§ **Activity**
In the listing below, the answer starts at the line that has "t = .next u →" and stops after the line that has "invariant no step"; please repeat that part exactly and nothing more.

§ **Given records**
/-- R247, R248: a failed launch gives LaunchFailed; with raw = 1 the saved configuration is restored first; the device is
closed if START opened it and the slot is FREE again. The model's choices: the slot is the lowest FREE one (log 6), and
`S.DEV_OPEN` and `S.CFG_CHANGED` of the freed slot are 0 (log 22, DEDUCED: R248 does not name them). -/
def Obligations.StartFailsAtLaunchAndCleansUp : Prop :=
  ∀ (s : State) (k : Nat) (path : DevPath) (h : HandlerRef) (arg : HandlerArg) (dev : DevHandle),
    s.registered = true → s.takesSlot k → s.opensAs path dev → s.ans.launchOk = false →
    (∃ t, exec (.start path false (some h) arg) s = .next t ∧
      (t.slot k).life = .free ∧ (t.slot k).devOpen = false ∧ (t.slot k).cfgChanged = false ∧
      (∀ j, j ≠ k → t.slot j = s.slot j) ∧ t.registered = true ∧ t.nextHandle = s.nextHandle ∧ s.hostFrame t ∧
      t.effects = [.startResult (.fail .launchFailed)] ++ s.closeEffects path dev ++ s.openEffects path dev ++ s.effects) ∧
    (∀ q, s.ans.queryAns = some q → s.ans.setRawOk = true → ∃ t, exec (.start path true (some h) arg) s = .next t ∧
      (t.slot k).life = .free ∧ (t.slot k).devOpen = false ∧ (t.slot k).cfgChanged = false ∧
      (∀ j, j ≠ k → t.slot j = s.slot j) ∧ t.registered = true ∧ t.nextHandle = s.nextHandle ∧ s.hostFrame t ∧
      t.effects = [.startResult (.fail .launchFailed)] ++ s.closeEffects path dev ++
        [.devSetCfg dev q s.ans.restoreOk, .devSetRaw dev s.params.rawBaud true, .devQueryCfg dev (some q)] ++
        s.openEffects path dev ++ s.effects)

/-- R249: a START, failed or not, makes no handler call. -/
def Obligations.StartMakesNoHandlerCall : Prop :=
  ∀ (s t : State) (path : DevPath) (raw : Bool) (h : Option HandlerRef) (arg : HandlerArg),
    exec (.start path raw h arg) s = .next t → ∃ es, t.effects = es ++ s.effects ∧ ∀ e ∈ es, e.callOf = none

/-- The two STARTs the model refuses (U17, log 18; U11, log 19): one whose device is open with a null handler, and one that
would put a second instance on a device in use, with raw = 0 and, after its configuration was queried and set, with raw = 1. -/
def Obligations.StartRefusesNullHandlerAndSharedDevice : Prop :=
  ∀ (s : State) (k : Nat) (path : DevPath) (arg : HandlerArg) (dev : DevHandle),
    s.registered = true → s.takesSlot k → s.opensAs path dev →
    (∀ raw, exec (.start path raw none arg) s = .refused .nullHandler) ∧
    (∀ h, s.ans.launchOk = true → ¬ s.deviceUnused path dev →
      exec (.start path false (some h) arg) s = .refused .deviceShared) ∧
    (∀ h q, s.ans.queryAns = some q → s.ans.setRawOk = true → s.ans.launchOk = true → ¬ s.deviceUnused path dev →
      exec (.start path true (some h) arg) s = .refused .deviceShared)

/-- R252: JOIN of a STOPPED instance answers its exit value and frees the slot. -/
def Obligations.JoinOfStoppedInstanceReturnsItsExitValue : Prop :=
  ∀ (s : State) (k h : Nat), s.handlesInv → (s.slot k).life = .stopped → (s.slot k).handle = h →
    (s.slot k).okPending = false → (s.slot k).joinWait = false →
    exec (.join h) s = .next ((s.emit (.joinResult h (s.slot k).exit)).setSlot k { s.slot k with life := .free })

/-- R253: JOIN of an instance that runs or is in teardown waits and changes nothing else; once the instance is STOPPED the
waiting JOIN goes on, as a JOIN that finds nobody waiting, and so does the handler call that waits in it, if one does (log 27). -/
def Obligations.JoinWaitsUntilStopped : Prop :=
  (∀ (s : State) (k h : Nat), s.handlesInv → ((s.slot k).life = .running ∨ (s.slot k).life = .teardown) →
    (s.slot k).handle = h → (s.slot k).okPending = false → (s.slot k).joinWait = false →
    exec (.join h) s = .next (s.setSlot k { s.slot k with joinWait := true })) ∧
  (∀ (s : State) (k h : Nat) (rest : List Turn), s.handlesInv → s.inputs = .wake h :: rest → (s.slot k).live →
    (s.slot k).handle = h →
    ((s.slot k).life = .stopped → (s.slot k).joinWait = true →
      step s = exec (.join h) (({ s with inputs := rest }.setSlot k { s.slot k with joinWait := false }).resumeCalls h)) ∧
    ((s.slot k).life ≠ .stopped → step s = .next { s with inputs := rest }))

/-- R255: a JOIN with a handle of no live instance, or of one whose START has not returned it yet (R326), and a second JOIN while
one waits, are refused. -/
def Obligations.JoinIsRefusedWithoutItsOneInstance : Prop :=
  (∀ (s : State) (h : Nat), (∀ k, (s.slot k).live → (s.slot k).handle ≠ h) → exec (.join h) s = .refused .joinNotAdmitted) ∧
  (∀ (s : State) (k h : Nat), s.handlesInv → (s.slot k).live → (s.slot k).handle = h →
    ((s.slot k).okPending = true ∨ (s.slot k).joinWait = true) → exec (.join h) s = .refused .joinNotAdmitted)

/-- R334: a handler that performs JOIN of its own instance makes the JOIN wait, and the call waits in it; from then on, in every
run without hardware reset, the call never returns, the instance never stops, and only the bits of START's result on its way to
the host and of the waiting JOIN can still change in its slot. A return of a call that waits in a JOIN is refused, since no such
call has returned (logs 14 and 27, which also says how the wait is held). -/
def Obligations.HandlerThatJoinsItsOwnInstanceIsStuck : Prop :=
  (∀ (s : State) (k : Nat) (rest : List Turn), s.handlesInv → (s.slot k).callInv →
    s.inputs = .handlerJoin k (s.slot k).handle :: rest → (s.slot k).call ≠ none → (s.slot k).callJoin = none →
    (s.slot k).okPending = false → (s.slot k).joinWait = false →
    step s = .next ({ s with inputs := rest }.setSlot k
      { s.slot k with callJoin := some (s.slot k).handle, joinWait := true })) ∧
  (∀ (n : Nat) (s t : State) (k : Nat), s.handlesInv → (s.slot k).callInv → (s.slot k).call ≠ none →
    (s.slot k).callJoin = some (s.slot k).handle → Turn.hardwareReset ∉ s.inputs → Sys2Proof.core.run n s = .next t →
    t.slot k = { s.slot k with okPending := (t.slot k).okPending, joinWait := (t.slot k).joinWait }) ∧
  (∀ (s : State) (k : Nat), (s.slot k).callJoin ≠ none →
    exec (.deliverRet k) s = .refused (.eventNotSelected "DELIVER_RET") ∧
    exec (.tdSentinelRet k) s = .refused (.eventNotSelected "TD_SENTINEL_RET"))

/-- R262, R264 and R263: TD_RESTORE writes the saved configuration back exactly where it was changed, TD_CLOSE closes the
device, and neither looks at whether its device operation succeeded. -/
def Obligations.TeardownRestoresThenCloses : Prop :=
  (∀ (s : State) (k : Nat), (s.slot k).life = .teardown → (s.slot k).td = .restore →
    exec (.tdRestore k) s = .next
      ((if (s.slot k).cfgChanged then s.emit (.devSetCfg (s.slot k).dev (s.slot k).savedCfg s.ans.restoreOk) else s).setSlot k
        { s.slot k with cfgChanged := false, td := .close })) ∧
  (∀ (s : State) (k : Nat), (s.slot k).life = .teardown → (s.slot k).td = .close →
    exec (.tdClose k) s = .next ((s.emit (.devClose (s.slot k).dev s.ans.closeOk)).setSlot k
      { s.slot k with devOpen := false, td := .sentinel }))

/-- R266, R267, R273: TD_SENTINEL calls the same handler with the same argument and the sentinel; when it has returned
(so it waits in no JOIN, R334) `S.SENTINEL_DONE` is 1 and teardown goes to TD_RELEASE. -/
def Obligations.TeardownDeliversTheSentinel : Prop :=
  (∀ (s : State) (k : Nat), (s.slot k).life = .teardown → (s.slot k).td = .sentinel → (s.slot k).sentinelDone = false →
    (s.slot k).call = none →
    exec (.tdSentinel k) s = .next
      ((s.emit (.sentinel (s.slot k).handle (s.slot k).cfg.handler (s.slot k).cfg.arg)).setSlot k
        { s.slot k with call := some .sentinel })) ∧
  (∀ (s : State) (k : Nat), (s.slot k).life = .teardown → (s.slot k).td = .sentinel → (s.slot k).call = some .sentinel →
    (s.slot k).callJoin = none → exec (.tdSentinelRet k) s = .next (s.setSlot k { s.slot k with call := none, sentinelDone := true, td := .release }))

/-- R268: TD_RELEASE makes the instance STOPPED and keeps `S.EXIT`; `CFG.*`, `S.DEV`, `S.SAVED_CFG`, the capture buffers and
`S.PKT` become unspecified (free values, log 4), every other field stays: for `S.FSM`, `S.TD`, `S.HCNT`, `S.FPOS` and `S.FIDX`,
which D29 and U24 leave unspecified, that is the model's choice (log 32). -/
def Obligations.ReleaseStopsTheInstanceAndKeepsExit : Prop :=
  ∀ (s : State) (k : Nat), (s.slot k).life = .teardown → (s.slot k).td = .release →
    ∃ y : Slot, exec (.tdRelease k) s = .next (s.bump.setSlot k y) ∧
      y = { s.slot k with
        life := .stopped, cfg := y.cfg, dev := y.dev, savedCfg := y.savedCfg, hbuf := y.hbuf, fbuf := y.fbuf,
        pkt := y.pkt, pay := y.pay }

/-- R261: from the start of teardown, five turns of the instance in which the handler returns restore the configuration if it
was changed, close the device, make the one sentinel call, in this order, and stop the instance with its exit value (that
`S.DEV_OPEN` and `S.SENTINEL_DONE` are kept by the release is the model's reading of R42 and R44, log 32). -/
def Obligations.TeardownRunsInOrderToStopped : Prop :=
  ∀ (s : State) (k : Nat) (a : Answers) (rest : List Turn), (s.slot k).life = .teardown → (s.slot k).td = .restore →
    (s.slot k).call = none → (s.slot k).callJoin = none → (s.slot k).sentinelDone = false → a.handlerReturns = true →
    s.inputs = List.replicate 5 (.inst k a) ++ rest →
    ∃ t : State, Sys2Proof.core.run 5 s = .next t ∧ (t.slot k).life = .stopped ∧ (t.slot k).exit = (s.slot k).exit ∧
      (t.slot k).handle = (s.slot k).handle ∧ (t.slot k).devOpen = false ∧ (t.slot k).sentinelDone = true ∧
      t.inputs = rest ∧ (∀ j, j ≠ k → t.slot j = s.slot j) ∧
      t.effects = [.sentinel (s.slot k).handle (s.slot k).cfg.handler (s.slot k).cfg.arg,
          .devClose (s.slot k).dev a.closeOk] ++
        (if (s.slot k).cfgChanged then [.devSetCfg (s.slot k).dev (s.slot k).savedCfg a.restoreOk] else []) ++ s.effects

/-! ### Reset -/

/-- R52, its hardware-reset column: after reset `REGISTERED` is 0 and every slot is FREE with no packet live, no device held, no
configuration changed and no sentinel made. -/
def Obligations.ResetLeavesEverySlotFree : Prop :=
  State.reset.registered = false ∧ ∀ k, (State.reset.slot k).life = .free ∧ (State.reset.slot k).pktLive = false ∧
    (State.reset.slot k).devOpen = false ∧ (State.reset.slot k).cfgChanged = false ∧
    (State.reset.slot k).sentinelDone = false

/-- R320: hardware reset while instances run discards them without teardown: every slot is FREE with no device held and no packet
live, `REGISTERED` is 0, nothing is restored, closed or called, and no JOIN of any handle is admitted in the state it leaves; nor
is a JOIN of a discarded instance's handle admitted after any run from there, whatever STARTs it holds. -/
def Obligations.HardwareResetDiscardsInstances : Prop :=
  ∀ (s : State) (rest : List Turn), s.inputs = .hardwareReset :: rest →
    ∃ t, step s = .next t ∧ t.registered = false ∧
      (∀ k, (t.slot k).life = .free ∧ (t.slot k).pktLive = false ∧ (t.slot k).devOpen = false ∧ (t.slot k).cfgChanged = false ∧
        (t.slot k).sentinelDone = false) ∧ t.effects = s.effects ∧
      t.inputs = rest ∧ t.params = s.params ∧ (∀ h, exec (.join h) t = .refused .joinNotAdmitted) ∧
      ∀ (k n : Nat) (u : State), s.handlesInv → (s.slot k).live → Sys2Proof.core.run n t = .next u →
        exec (.join (s.slot k).handle) u = .refused .joinNotAdmitted

/-- The invariants of the machine hold after reset. -/
def Obligations.ResetMeetsTheInvariants : Prop := State.reset.inv

/-! ### The whole machine -/

/-- R53, R47, R40, R73: every step keeps the invariant of every slot: what each reader state implies, the wire's ranges of the
header fields, the canonical payload buffer, the handler calls in progress and what waits, and the device and sentinel bits
(that `S.DEV_OPEN` and `S.CFG_CHANGED` are 0 in a FREE slot rests, for one a failed START freed, on log 22, the model's reading;
that TD_RELEASE leaves the status bits of a STOPPED slot as they are, which D29 does not except, on log 32). -/
def Obligations.StepKeepsTheSlotInvariant : Prop :=
  ∀ s t : State, s.slotsInv → step s = .next t → t.slotsInv

/-- R305, R244: every step keeps the handles of live instances distinct and used up, and the live slots inside
MAX_INSTANCES. -/
def Obligations.StepKeepsHandlesDistinct : Prop :=
  ∀ s t : State, s.handlesInv → step s = .next t → t.handlesInv

/-- R269: every step keeps the exactly-once account of the sentinel: one sentinel call for each instance that has begun it, none
before, and no handler call of an instance after its sentinel. -/
def Obligations.StepKeepsSentinelExactlyOnce : Prop :=
  ∀ s t : State, s.inv → step s = .next t → t.sentinelInv

/-- R283, with R320 for hardware reset: a byte never faults or stops the block. From states that meet the slot invariant no step
faults; a byte read in any reading state leaves the instance RUNNING with the byte consumed; and an instance leaves RUNNING only
by an end of stream or a read error that its device answers, or by hardware reset. -/
def Obligations.NoByteStopsTheBlock : Prop :=
  (∀ (s : State) (e : Fault), s.slotsInv → step s ≠ .fault e) ∧
  (∀ (s : State) (k : Nat) (a : Answers) (rest : List Turn) (b : Byte) (bs : List RdResult), s.slotsInv →
    s.inputs = .inst k a :: rest → (s.slot k).life = .running → (s.slot k).fsm ≠ .delivering →
    (s.slot k).stream = .byte b :: bs →
    ∃ t, step s = .next t ∧ (t.slot k).life = .running ∧ (t.slot k).stream = bs ∧ t.inputs = rest) ∧
  (∀ (s t : State) (k : Nat), step s = .next t → (s.slot k).life = .running → (t.slot k).life ≠ .running →
    (∃ rest, s.inputs = .hardwareReset :: rest) ∨
    (∃ a rest rs, s.inputs = .inst k a :: rest ∧
      ((s.slot k).stream = .eos :: rs ∨ ∃ e, (s.slot k).stream = .err e :: rs)))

§ **Response below**
      ∀ (k n : Nat) (u : State), s.handlesInv → (s.slot k).live → Sys2Proof.core.run n t = .next u →
        exec (.join (s.slot k).handle) u = .refused .joinNotAdmitted

/-- The invariants of the machine hold after reset. -/
def Obligations.ResetMeetsTheInvariants : Prop := State.reset.inv

/-! ### The whole machine -/

/-- R53, R47, R40, R73: every step keeps the invariant of every slot: what each reader state implies, the wire's ranges of the
header fields, the canonical payload buffer, the handler calls in progress and what waits, and the device and sentinel bits
(that `S.DEV_OPEN` and `S.CFG_CHANGED` are 0 in a FREE slot rests, for one a failed START freed, on log 22, the model's reading;
that TD_RELEASE leaves the status bits of a STOPPED slot as they are, which D29 does not except, on log 32). -/
def Obligations.StepKeepsTheSlotInvariant : Prop :=
  ∀ s t : State, s.slotsInv → step s = .next t → t.slotsInv

/-- R305, R244: every step keeps the handles of live instances distinct and used up, and the live slots inside
MAX_INSTANCES. -/
def Obligations.StepKeepsHandlesDistinct : Prop :=
  ∀ s t : State, s.handlesInv → step s = .next t → t.handlesInv

/-- R269: every step keeps the exactly-once account of the sentinel: one sentinel call for each instance that has begun it, none
before, and no handler call of an instance after its sentinel. -/
def Obligations.StepKeepsSentinelExactlyOnce : Prop :=
  ∀ s t : State, s.inv → step s = .next t → t.sentinelInv

/-- R283, with R320 for hardware reset: a byte never faults or stops the block. From states that meet the slot invariant no step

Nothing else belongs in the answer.